We also estimated biological age of the samples as DNA methylation age, and used it to calculate age acceleration (residuals of the DNA methylation age regressed on actual age at sample). It has been shown that methylation data can be used to estimate the biological age of an individual.34 The predicted age can be used to measure “age acceleration,” that is, the difference between predicted and actual age. Age acceleration is highly heritable,34 significantly correlated with physical and cognitive fitness,36 and predicts all‐cause mortality later in life.37 We did not find any difference in age acceleration with MOM HR exposure, and no significant correlation of age acceleration with circulating blood metal levels.

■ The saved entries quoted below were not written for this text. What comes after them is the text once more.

-- ==== Sys2Proof/Machine/Exchange.lean ====
section
/-! DEFINITION. The report exchange (chapter 8): the ready symbol, acceptance, repeat and refusal. -/

namespace Sys2Proof.Machine

/-- Change the block in progress on line `n`. -/
def State.updBlock (s : State) (n : Fin 4) (f : BlockRun → BlockRun) : State :=
  s.updCall n fun c => { c with block := c.block.map f }

/-- The phase of the block in progress on line `n`, where the line is in EXCHANGE and has one. -/
def State.blockPhase (s : State) (n : Fin 4) : Option BlockPhase :=
  if (s.line n).state = .exchange then ((s.call n).bind Call.block).map BlockRun.phase else none

/-- The station's 'D' in AWAIT HANDSHAKE (R143): the line enters EXCHANGE with failure count 0, the toggle is set to 0 under
PER CALL (R72), and the current case's block is composed and begun. -/
def State.ready (s : State) (n : Fin 4) : State :=
  match s.call n with
  | none => s
  | some c =>
    let t := s.updDest c.dest fun d => if d.policy = .perCall then { d with toggle := false } else d
    let block := c.current.bind fun k => t.newBlock k c.dest
    t.updLine n fun l =>
      { l with state := .exchange, failures := 0, call := l.call.map fun c => { c with handshake := none, block := block } }

/-- The station's 'A' for a block AWAITING (R148): the toggle flips, ACCEPTED is recorded and applied, DELIVERED raised, and
the line asks for its next case, or releases where close pending is set. The case's block and response wait go with the
outcome. -/
def State.accept (s : State) (n : Fin 4) : State :=
  match s.call n with
  | none => s
  | some c =>
    let t := s.updDest c.dest fun d => { d with toggle := !d.toggle }
    let t := (t.handOutcome n .accepted).raise .delivered
    if c.closePending then t.release n else t.askNext n

/-- A repeat decision (R150): the kept block is sent again while the repeat count is within the limit, and otherwise
NO_RESPONSE ends the call. -/
def State.repeatBlock (s : State) (n : Fin 4) : State :=
  match (s.call n).bind Call.block with
  | none => s
  | some b =>
    let t := s.updBlock n fun b => { b with repeats := b.repeats + 1, response := none }
    if b.repeats + 1 ≤ s.exchange.repeatLimit then t.updBlock n fun b => { b with phase := .sending }
    else t.failCall n .noResponse

/-- The Destination Table's part of a refusal (R78, steps 1 to 3): an ENABLED destination becomes REFUSING, DESTINATION REFUSED is
raised, and the waiting cases are advanced. -/
def State.refuseDest (s : State) (d : Fin 8) : State :=
  let t := s.updDest d fun x =>
    { x with last := .refused, state := if x.state = .enabled then .refusing else x.state }
  (t.raise .destinationRefused).advanceWaiting d

/-- The station's 'C' for a block AWAITING (R151, R78): the destination refuses, the outcome is applied, the line releases. -/
def State.refuse (s : State) (n : Fin 4) : State :=
  match s.call n with
  | none => s
  | some c => (s.refuseDest c.dest).failCall n .refused

end Sys2Proof.Machine
end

The study was well‐powered to detect large methylation effects (∼100% power for differences over 25%), and the results indicate that such large effects are absent.38 The power for smaller effects dropped sharply (with <50% power to detect methylation differences of 20% at genome‐wide significance level), so that much larger samples will be needed to clarify the presence and extent of small methylation changes. For example, an estimated sample of 500 cases, 500 controls would be required to achieve over 80% power to detect a 5% case/control difference.38

In summary, our data suggest that systemic metal exposure at the level experienced by patients with well‐functioning metal‐on‐metal prostheses does not associate with large‐effect genomic DNA methylation differences in circulating cells when compared to age, sex, and time since surgery matched patients who had received a non‐MOM bearing total hip replacement. The changes that may occur in the local tissues surrounding the joint which are likely to be exposed to much higher levels of metal debris have not been examined in this study. Additionally, our study did not include patients with extreme levels of metal exposure, and large samples will be needed to clarify the presence of more subtle methylation changes than examined here.

AUTHORS' CONTRIBUTIONS

JMW and AG designed the study. KS performed blood DNA extractions. JS designed and performed all computational analyses. All authors contributed to interpretation of the analyses. JS, KS, and JMW wrote the manuscript. JS, KS, JMW, EZ, and AG edited the manuscript. All authors read and approved the final manuscript.